Today’s destination is Nijō Castle, the stately Kyoto residence of the Tokugawa shōguns.
The castle was within walking distance of my hotel in Kyoto, so it was the first major attraction that I visited after arriving in the city. Thankfully enough, the rain clouds that had been following me around for part of my trip failed to make an appearance that day, leaving me with clear skies and perfect conditions for a leisurely afternoon stroll.
The photographs can speak for themselves so from here on, I’ll try to keep the commentary down to a minimum. For a complete historical background and other boring minutiae, check out Wikipedia.
600 yen gets you across the outer moat and through the castle’s monumental main gate.
Around the corner stands the Kara-mon, the main entrance to the Ninomaru Palace compound.
Within the gate stands the sprawling Ninomaru Palace.
Visitors are allowed inside but photography is strictly forbidden.
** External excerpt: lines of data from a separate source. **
/-- Settles O52: the call ends in the outcome `encode` gives, and an outcome with an output is that of an idle ENC without ERR. -/
theorem encodeCallReturnsTheFunction : Obligations.EncodeCallReturnsTheFunction := by
  intro s bs out w l rest h hp hin hlen hout hw hl hs
  have hturns : bs.length + 1 + matchTurns bs.length (lzwEncode bs) 0 = 2 * bs.length + 2 + 1 := by
    rw [hout]
    simp only [matchTurns]
    omega
  obtain ⟨u, t, hu, hbusy, ht, hrest, hend, hdone⟩ := encCall_run h hp hin hlen hw hl hturns hs
  obtain ⟨hdict, hpat⟩ := hend.inv.enc.idle hend.idle
  have hres := hend.outcome
  rw [EncState.outcome_idle hend.idle, hout] at hres
  cases herr : t.enc.regs.err with
  | true => simp [herr] at hres
  | false =>
    simp only [herr, Bool.false_eq_true, if_false, Except.ok.injEq] at hres
    rw [herr] at hdone
    subst hres
    have hocnt : t.enc.regs.ocnt.toNat = t.enc.emitted.length := by
      rw [hend.inv.enc.regs.ocnt, hdone]
      simp [EncState.emitted]
    exact ⟨u, t, hu, hbusy, ht, hrest, hend.idle, hdone, herr, hocnt, fun j hj => hend.inv.enc.get?_obuf hj, hdict, hpat,
      hend.input⟩

/-- Settles O53: the call ends in the outcome `encode` gives, and an outcome with an error is that of an idle ENC with ERR. -/
theorem encodeCallReportsTheError : Obligations.EncodeCallReportsTheError := by
  intro s bs c i w l rest h hp hin hlen hout hw hl hs
  have hturns : bs.length + 1 + matchTurns bs.length (lzwEncode bs) 0 = bs.length + i + 1 + 1 := by
    rw [hout]
    simp only [matchTurns]
    omega
  obtain ⟨u, t, hu, hbusy, ht, hrest, hend, hdone⟩ := encCall_run h hp hin hlen hw hl hturns hs
  obtain ⟨hdict, hpat⟩ := hend.inv.enc.idle hend.idle
  obtain ⟨hcap, -⟩ := encodeLoop_error hout
  have hres := hend.outcome
  rw [EncState.outcome_idle hend.idle, hout] at hres
  cases herr : t.enc.regs.err with
  | false => simp [herr] at hres
  | true =>
    simp only [herr, if_true, Except.error.injEq, Prod.mk.injEq] at hres
    obtain ⟨hcode, hinfo⟩ := hres
    obtain ⟨-, hnot, hocnt, -⟩ := hend.inv.enc.regs.of_err herr
    exact ⟨u, t, hu, hbusy, ht, hrest, hend.idle, hnot, herr, hcap, hcode, hinfo, hocnt, hdict, hpat, hend.input⟩

end Sys2Proof.Machine
end

section
/-! What each step of DEC writes, and START (R170 to R176, R179). -/

namespace Sys2Proof.Machine

/-! ### START -/

section
variable {cfg : Config} {d : DecState}

theorem DecState.start_busy (hp : d.phase ≠ .idle) : d.start cfg = d := if_neg hp

theorem DecState.start_idle (hp : d.phase = .idle) (hlen : d.regs.ilen.toNat ≤ cfg.decInMax) :
    d.start cfg = { d with phase := .scan, regs := d.regs.cleared, last := [], dict := .empty } := by
  rw [DecState.start, if_pos hp, if_neg (Nat.not_lt.2 hlen)]

theorem DecState.start_badLen (hp : d.phase = .idle) (hlen : cfg.decInMax < d.regs.ilen.toNat) :
    d.start cfg = { d with regs := d.regs.badLen, last := [], dict := .empty } := by
  rw [DecState.start, if_pos hp, if_pos hlen]

end

/-- Settles O18: busy, or idle with a length within or beyond the input buffer. -/
theorem decStartBeginsACall : Obligations.DecStartBeginsACall := by
  intro x s
  refine ⟨s.dec.start s.cfg, rfl, DecState.start_busy, fun hp => ?_⟩
  by_cases hlen : s.dec.regs.ilen.toNat ≤ s.cfg.decInMax
  · rw [DecState.start_idle hp hlen]
    exact ⟨rfl, rfl, rfl, rfl, rfl, rfl, rfl, rfl, rfl, rfl, fun _ => ⟨rfl, rfl, rfl, rfl⟩,
      fun h => absurd hlen (Nat.not_le.2 h)⟩
  · rw [DecState.start_badLen hp (Nat.not_le.1 hlen)]
    exact ⟨rfl, rfl, rfl, rfl, rfl, rfl, rfl, rfl, rfl, rfl, fun h => absurd h hlen, fun _ => ⟨hp, rfl, rfl, rfl⟩⟩

/-! ### SCAN and the phase changes -/

section
variable {k : Code} {d : DecState}

theorem DecState.scanStep_skip (hp : d.phase = .scan) (hb : d.regs.ipos < d.regs.ilen)
    (hk : 255 < k.toNat ∨ k ∈ d.dict.ent.map Entry.code) :
    d.scanStep k = .ok { d with regs := { d.regs with ipos := d.regs.ipos + 1 } } := by
  rw [DecState.scanStep, if_pos ⟨hp, CallRegs.cursor_before.2 hb⟩, if_neg]
  rw [Bool.and_eq_true, isLitCode_iff, Option.isNone_iff_eq_none, Dict.findC_eq_none]
  rintro ⟨hle, hnot⟩
  exact hk.elim (Nat.not_lt.2 hle) hnot

theorem DecState.scanStep_new (hp : d.phase = .scan) (hb : d.regs.ipos < d.regs.ilen) (hle : k.toNat ≤ 255)
    (hk : k ∉ d.dict.ent.map Entry.code) (hroom : d.dict.full = false) :
    d.scanStep k = .ok { d with
      dict := { d.dict with ent := d.dict.ent ++ [⟨k, [byteOfCode k]⟩] }
      regs := { d.regs with ipos := d.regs.ipos + 1 } } := by
  have hlit := isLitCode_iff.2 hle
  rw [DecState.scanStep, if_pos ⟨hp, CallRegs.cursor_before.2 hb⟩, if_pos, Dict.insert_literal hroom,
    codeOfByte_byteOfCode hlit]
  rw [Bool.and_eq_true, Option.isNone_iff_eq_none, Dict.findC_eq_none]
  exact ⟨hlit, hk⟩

end

/-- Settles O28: by the two ways `DEC.SCAN` goes, as the code is a literal not yet there or not. -/
theorem decScanInsertsNewLiterals : Obligations.DecScanInsertsNewLiterals := by
  intro s hp hb hin k
  have hidx := DecState.codeIndex_ne (d := s.dec) (by simp [hp])
  have hexec : exec .decScan s = s.endDec (s.dec.scanStep k) :=
    congrArg s.endDec ((DecState.withElement_eq (hidx ▸ hin)).trans (by rw [hidx]))
  have hmem : k ∈ s.dec.dict.ent.map Entry.code ↔ ∃ e ∈ s.dec.dict.ent, e.code = k := List.mem_map
  constructor
  · intro hk
    rw [hexec, DecState.scanStep_skip hp hb (hk.imp id hmem.2)]
    rfl
  · intro hle hnew hroom
    have hnot : k ∉ s.dec.dict.ent.map Entry.code := fun hk => by
      obtain ⟨e, he, hcode⟩ := hmem.1 hk
      exact hnew e he hcode
    rw [hexec, DecState.scanStep_new hp hb hle hnot (Dict.full_eq_false.2 hroom)]
    rfl

/-- Settles O33: each of the two is enabled at the end of the input and writes what its rule says. -/
theorem decPhaseChanges : Obligations.DecPhaseChanges := fun s =>
  ⟨fun hp hb => ⟨congrArg s.endDec (if_pos ⟨hp, CallRegs.cursor_atEnd.2 hb⟩), DecState.codeIndex_first rfl⟩,
    fun hp hb => congrArg s.endDec (if_pos ⟨hp, CallRegs.cursor_atEnd.2 hb⟩)⟩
A shame, because the palace’s richly decorated interiors are some of the most splendid I’ve seen anywhere in Japan. Considered individually, the artwork isn’t all that much to look at – but taken together, the effect of the colourful wall paintings, intricate woodwork, brightly painted ceilings and lavish gilding is almost overwhelming in its beauty. And for all that, the palace actually seems like a comfortable place to live in! If I had a billion dollars to spend I’d probably burn much of it building myself a house exactly like this one.